— Exercise brief —
Among the entries below, one line contains "0 and 4. -/" and another contains "feed unit. -/". Transcribe those two lines and every line between them, exactly.

•••••

-- ==== Sys2Proof/Tests/Slice0.lean ====
section
/-! SUPPORT. Tests: for every statement of Obligations.lean that has hypotheses, concrete states and operands that meet them, clause by
clause; a few single operations with the values of the spec's worked examples; an ill-formed command for each check of WellFormed. -/

namespace Sys2Proof.Tests

open Sys2Proof Sys2Proof.Machine

set_option Elab.async false

/-! ### Small states to test on -/

/-- A Forjo header of a personality. -/
def header (pers : BitVec 8) : ForjoHeader :=
  { magic := 0x4A524F46#32, format := 0x100#16, hdrSize := 128#16, target := 1#8, personality := pers,
    sections := (if pers = 1#8 then 9#16 else 8#16), length := (if pers = 1#8 then 1088#32 else 1024#32),
    imageGen := 7#32, keyId := 1#32, minFw := 0#32, flags := 1#32, wallId := 0#128, iv := 1#96, reserved3C := 0#32, built := 0#64,
    compiler := 0#32, hdrCrc := (if pers = 1#8 then 2941671716#32 else 3189769253#32), reserved50 := 0#384 }

/-- A pattern of two slots of 1/120 s with a light window each. -/
def pat : PatternRec :=
  { index := 0, slots := 2, fpNum := 1, fpDen := 60, windows := [(20000, 8000000), (20000, 8000000), (0, 0), (0, 0)], reservedZero := true }

/-- A record of bytes: numbers at their byte offsets. -/
def rec (k : Nat) (l : List (Nat × Nat)) : BitVec k := BitVec.ofNat k (l.map fun e => e.2 * 256 ^ e.1).sum

/-- Two Halyard ports of one lane each, on lanes 0 and 4: of a feed unit, named by their lanes, or the chain ports of a tile. -/
def lanes (pers : BitVec 8) : List LaneRec :=
  (List.range 96).map fun l =>
    if l = 0 ∨ l = 4 then ⟨.halyard, 1#3, if pers = 1#8 then BitVec.ofNat 7 l else BitVec.ofNat 7 (l / 4), 0#2, 0#2, false, false⟩
    else ⟨.off, 0#3, 0#7, 0#2, 0#2, false, false⟩

/-- Section table entries of 64 bytes each, one after the other, with the CRC-32 of their plaintext. -/
def table (secs : List (Nat × Nat)) (vers : BitVec 16) : List SectionEntry :=
  secs.zipIdx.map fun e =>
    { type := BitVec.ofNat 16 e.1.1, version := vers, sflags := 0#16, reserved06 := 0#16, offset := BitVec.ofNat 32 (512 + 64 * e.2),
      length := 64#32, stored := 64#32, crc := BitVec.ofNat 32 e.1.2, reserved18 := 0#64 }

/-- The sections behind a small image of a personality, in canvas mode: one channel of one driver and two lamps. -/
def sections (pers : BitVec 8) : ForjoBody :=
  { lanes := lanes pers, quarters := ⟨false, 1, if pers = 1#8 then [2, 2, 2, 2] else [0, 0, 0, 0]⟩,
    queues := [⟨0, 64, [16, 32, 64], 0⟩, ⟨64, 64, [32], 1⟩, ⟨128, 64, [64], 4⟩], peck := [], geom := 5#32, width := 2, height := 1,
    thermal := ⟨95, 105, 20, 100, 100, 10⟩, resets := ⟨0, 10, List.replicate 24 0⟩,
    channelWords := rec 64 [(0, 1), (2, 2), (4, 0x808080)] :: List.replicate 511 0, lampWords := [0, rec 32 [(1, 64)]],
    binWords := [rec 512 [(2, 25), (4, 1000)]],
    slotWords := [rec 512 [(1, 2), (4, 1), (8, 60), (16, 20000), (20, 8000000), (24, 20000), (28, 8000000)]],
    tilesHead := 1#512, expectWords := [], bindWords := [], plain := [(0x0B, 1 :: List.replicate 63 0)], signatureOk := true, tagOk := true }

/-- A small image of a personality. -/
def img (pers : BitVec 8) : ForjoImage where
  hdr := header pers
  entries := table (if pers = 1#8
    then [(1, 0), (2, 0), (3, 0), (4, 0), (7, 2643035012), (8, 0), (9, 0), (10, 4206382755), (11, 4206382755)]
    else [(1, 0), (2, 0), (5, 2414379258), (6, 290763170), (7, 2643035012), (8, 0), (9, 0), (11, 4206382755)]) 1#16
  body := sections pers

/-- A firmware image. -/
def fw : FwImage :=
  { magic := 0x49574657#32, format := 0x100#16, hdrSize := 192#16, product := 0x7700#16, builds := 3#8, flags := 1#8, keyId := 1#32,
    size := 4096#32, version := 3#32, svn := 2#8, reserved19 := 0#24, iv := 1#96, tag := 1#128, hdrCrc := 3197595323#32, reserved3C := 0#32,
    sig := 0#768, reservedA0 := 0#256, body := ⟨true, true, []⟩ }

/-- A device out of reset with an image of a personality, firmware running from slot 0, an hour after power-on. -/
def run (pers : Nat) : State :=
  { State.reset with
    rst := { State.reset.rst with inReset := false, driving := false, follows := true, reach := 0, deepest := 0, wdtRunning := true }
    boot := { BootSt.reset with phase := .running 0, fw := some fw, inner := [0#384, 8#384, 9#384, 0#384, 0#384], confirmed := true }
    flash := { State.reset.flash with fwValid := [true, false], fjValid := [true, false], fw0 := .image fw, fj0 := .image (img (BitVec.ofNat 8 pers)) }
    ldr := { LdrSt.reset with phase := .ready, image := some (img (BitVec.ofNat 8 pers)) }
    clock := { now := 3600000000000, frac := 0, running := true }
    regs := sWrite regReset regsAtReset R.topImageInfo (fieldSet 0 F.topImageInfo_PERSONALITY pers) }

/-- Registers set in turn. -/
def regsSet (s : State) (l : List (Nat × Nat)) : State := l.foldl (fun t e => t.setReg e.1 e.2) s

/-- An ACTIVE Halyard port of one lane, with a port number. -/
def withPort (l n : Nat) (s : State) : State :=
  regsSet s [(R.laneCfg l, 1 + 1 * 4 + n * 32), (R.laneStatus l, 6 + 2 ^ 24)]

/-- An ACTIVE Ethernet port of one lane, with a port number. -/
def withEth (l n : Nat) (s : State) : State := regsSet s [(R.laneCfg l, 2 + 1 * 4 + n * 32), (R.laneStatus l, 6)]

/-- A feed unit with ACTIVE Halyard ports on lanes 0 and 4. -/
def feed : State :=
  withPort 0 0 (withPort 4 4 { run 1 with hif := { HifSt.reset with linkUp := true, bars := .all, crs := false } })

/-- An admitted tile of address 5 in domain 1 with chain ports on lanes 0 and 4, whose claim winner has claim 100 and serial 9. -/
def tile : State :=
  withPort 0 0 (withPort 4 1 ({ run 2 with red := { RedSt.reset with claims := [⟨100, some 9, some 0, 0, true⟩] } }.setReg R.dscSelf
    (5 + 1 * 2 ^ 12 + 2 ^ 16 + 2 * 2 ^ 32 + 1 * 2 ^ 48)))

/-- A packet to the small tile from its claim winner. -/
def down (cls type seq slot arg : Nat) (last : Bool) (body : List Nat) : Packet := makePacket cls type 5 1 0xFFF 100 seq 0 slot arg false last body

/-- A packet from the tile of address 5 to a feed unit. -/
def up (cls type seq arg : Nat) (last : Bool) (body : List Nat) : Packet := makePacket cls type 0xFFF 1 5 100 seq 0 0 arg true last body

/-- The state that a command leaves. -/
def after (c : Instr) (s : State) : State := match exec c s with | .next t => t | _ => s

/-- A feed unit or tile with a reference in use, a servo state, and the servo's other state given. -/
def timed (ref st : Nat) (f : TimeSt → TimeSt) (s : State) : State :=
  ({ s with time := f { s.time with inUse := ref } }.put R.timeCtrl F.timeCtrl_REF ref).put R.timeStatus F.timeStatus_STATE st

/-- The Ensign of a unit, as it arrives at the small tile with a claim. -/
def beacon (serial : BitVec 64) (claim : Nat) : Packet :=
  makePacket 2 1 0xFFF 1 0xFFF claim 0 0 0 0 false false { feed with fuses := { feed.fuses with serial := serial } }.ensignBody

•••••

— Completed exercise —
/-- A feed unit with ACTIVE Halyard ports on lanes 0 and 4. -/
def feed : State :=
  withPort 0 0 (withPort 4 4 { run 1 with hif := { HifSt.reset with linkUp := true, bars := .all, crs := false } })

/-- An admitted tile of address 5 in domain 1 with chain ports on lanes 0 and 4, whose claim winner has claim 100 and serial 9. -/
def tile : State :=
  withPort 0 0 (withPort 4 1 ({ run 2 with red := { RedSt.reset with claims := [⟨100, some 9, some 0, 0, true⟩] } }.setReg R.dscSelf
    (5 + 1 * 2 ^ 12 + 2 ^ 16 + 2 * 2 ^ 32 + 1 * 2 ^ 48)))

/-- A packet to the small tile from its claim winner. -/
def down (cls type seq slot arg : Nat) (last : Bool) (body : List Nat) : Packet := makePacket cls type 5 1 0xFFF 100 seq 0 slot arg false last body

/-- A packet from the tile of address 5 to a feed unit. -/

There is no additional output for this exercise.